Set down, please, exactly the lines below that run from the line with "theorem test_wf_reading : (Instr.laneGroupRecalDone" to the line with "theorem test_wf_unknown : (Instr.unknownCommand", both lines included.

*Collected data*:
══════

-- ==== Sys2Proof/Tests/Slice0.lean ====
section
/-! SUPPORT. Tests: the checks on operands refuse ill-formed commands, worked values of the spec come out of the model, and for every
statement with hypotheses a state and operands meet them (`witness_<statement>`). -/
namespace Sys2Proof.Tests
open Sys2Proof Sys2Proof.Machine
set_option Elab.async false

/-! ### Small states -/

/-- Pod 0 of shallot 0. -/
def wRef : PodRef := ⟨0, 0⟩
/-- A VEC slot on words: operands in rows 1 and 2, result in row 3. -/
def wV : VecArgs := { w := 2, a := 1, b := 2, d := 3 }
/-- Right after reset with pod 0 of shallot 0 as given. -/
def wPod (q : Pod) : State := State.reset.modPod 0 0 (fun _ => q)
/-- Right after reset with shallot 0 as given. -/
def wSh (h : Shallot) : State := State.reset.modSh 0 (fun _ => h)
/-- A ready host with its link up, in a state of the package. -/
def wTop (st : PkgState) : State :=
  { State.reset with top := { State.reset.top with state := st, phase := 0 }, host := { State.reset.host with ready := true, linkUp := true } }
/-- Twelve arguments, the first ones given. -/
def wArgs (l : List Word) : List Word := (l ++ List.replicate 12 0).take 12

/-! ### Ill-formed commands are refused -/

/-- A Mews request with a body of some length and no authentication. -/
def wBody (n : Nat) : MewsReq := { cred := 0xFF, body := List.replicate n 0 }
/-- A lane group. -/
def wGroup0 : LaneRef := { plaza := 0, rx := false, lane := 0 }

theorem test_wf_arguments : (Instr.start (List.replicate 12 0)).wf = true ∧ (Instr.start (List.replicate 13 0)).wf = false := by decide
theorem test_wf_scope : (Instr.recalibrateGroup [1]).wf = true ∧ (Instr.recalibrateGroup [0]).wf = false ∧ (Instr.recalibrateFull [1]).wf = false := by decide
theorem test_wf_mews_body : (Instr.getInfo (wBody 3)).wf = true ∧ mewsWf (wBody 16385) = false := by decide +kernel
theorem test_wf_mews_auth : (Instr.getInfo { cred := 0, auth := List.replicate 16 1 }).wf = true ∧ (Instr.getInfo { cred := 0, auth := [1] }).wf = false ∧
    (Instr.getInfo { cred := 0xFF, auth := [1] }).wf = false ∧ (Instr.getInfo { cred := 0x20 }).wf = false ∧ mewsWf { cred := 0xFE, auth := List.replicate 2821 1 } = true := by decide +kernel
theorem test_wf_unpark_opcode : (Instr.unpark { cred := 0xFF, body := [6] }).wf = true ∧ (Instr.unpark { cred := 0xFF, body := [5] }).wf = false := by decide
theorem test_wf_access : (Instr.bar2Read (BitVec.ofNat 36 (2 ^ 36 - 4)) 4 {}).wf = true ∧ (Instr.bar2Read (BitVec.ofNat 36 (2 ^ 36 - 4)) 5 {}).wf = false ∧ (Instr.bar2Read 0 0 {}).wf = false ∧
    (Instr.bar2Write 0 (List.replicate 4097 0)).wf = false := by decide +kernel
theorem test_wf_units_once : (Instr.journalExportDone { faults := [{ unit := 1 }, { unit := 2 }] }).wf = true ∧ (Instr.journalExportDone { faults := [{ unit := 1 }, { unit := 1 }] }).wf = false := by decide
theorem test_wf_tally : (Instr.synAdd wRef { plaza := 7, index := 16383 }).wf = true ∧ (Instr.synAdd wRef { plaza := 7, index := 16384 }).wf = false ∧
    (Instr.synAdd wRef { plaza := 25, index := 65535 }).wf = true ∧ (Instr.synAdd wRef { plaza := 8 }).wf = false := by decide
theorem test_wf_flits : (Instr.rowArrival 8 0 []).wf = false ∧ (Instr.rowArrival 8 0 (List.replicate 17 { wave := 0, flit := 0 })).wf = true ∧
    (Instr.rowArrival 8 0 (List.replicate 18 { wave := 0, flit := 0 })).wf = false := by decide
theorem test_wf_lock_rings : (Instr.lockLoopUpdate wGroup0 (List.replicate 16 {})).wf = true ∧ (Instr.lockLoopUpdate wGroup0 []).wf = false := by decide
theorem test_wf_reading : (Instr.laneGroupRecalDone { group := wGroup0, codes := List.replicate 16 0 }).wf = true ∧ (Instr.laneGroupRecalDone { group := wGroup0, codes := [] }).wf = false ∧
    readingWf { group := wGroup0, codes := List.replicate 16 0, couplings := [1] } = false := by decide
theorem test_wf_sched : (Instr.schedData { count := 1 }).wf = true ∧ (Instr.schedData { seq := 1, count := 1 }).wf = false := by decide
theorem test_wf_reach : reachWf { data := List.replicate 8192 0 } = true ∧ reachWf { data := List.replicate 8193 0 } = false := by decide +kernel
theorem test_wf_hello : (Instr.hello .doe (List.replicate 32 0)).wf = true ∧ (Instr.hello .doe []).wf = false := by decide
theorem test_wf_open : openWf { image := List.replicate 32 0, ct := List.replicate 1568 0, confirm := List.replicate 32 0 } = true ∧ openWf {} = false := by decide +kernel
theorem test_wf_unknown : (Instr.unknownCommand (.host 13 [])).wf = true ∧ (Instr.unknownCommand (.host 12 [])).wf = false ∧ (Instr.unknownCommand (.mews 0x20 (wBody 0))).wf = false := by decide
theorem test_wf_frame : (Instr.rxFrame 0 { payload := [1], len := 1 }).wf = true ∧ (Instr.rxFrame 0 { payload := [1], len := 0 }).wf = false := by decide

══════

*SOLUTION*:
theorem test_wf_reading : (Instr.laneGroupRecalDone { group := wGroup0, codes := List.replicate 16 0 }).wf = true ∧ (Instr.laneGroupRecalDone { group := wGroup0, codes := [] }).wf = false ∧
    readingWf { group := wGroup0, codes := List.replicate 16 0, couplings := [1] } = false := by decide
theorem test_wf_sched : (Instr.schedData { count := 1 }).wf = true ∧ (Instr.schedData { seq := 1, count := 1 }).wf = false := by decide
theorem test_wf_reach : reachWf { data := List.replicate 8192 0 } = true ∧ reachWf { data := List.replicate 8193 0 } = false := by decide +kernel
theorem test_wf_hello : (Instr.hello .doe (List.replicate 32 0)).wf = true ∧ (Instr.hello .doe []).wf = false := by decide
theorem test_wf_open : openWf { image := List.replicate 32 0, ct := List.replicate 1568 0, confirm := List.replicate 32 0 } = true ∧ openWf {} = false := by decide +kernel
theorem test_wf_unknown : (Instr.unknownCommand (.host 13 [])).wf = true ∧ (Instr.unknownCommand (.host 12 [])).wf = false ∧ (Instr.unknownCommand (.mews 0x20 (wBody 0))).wf = false := by decide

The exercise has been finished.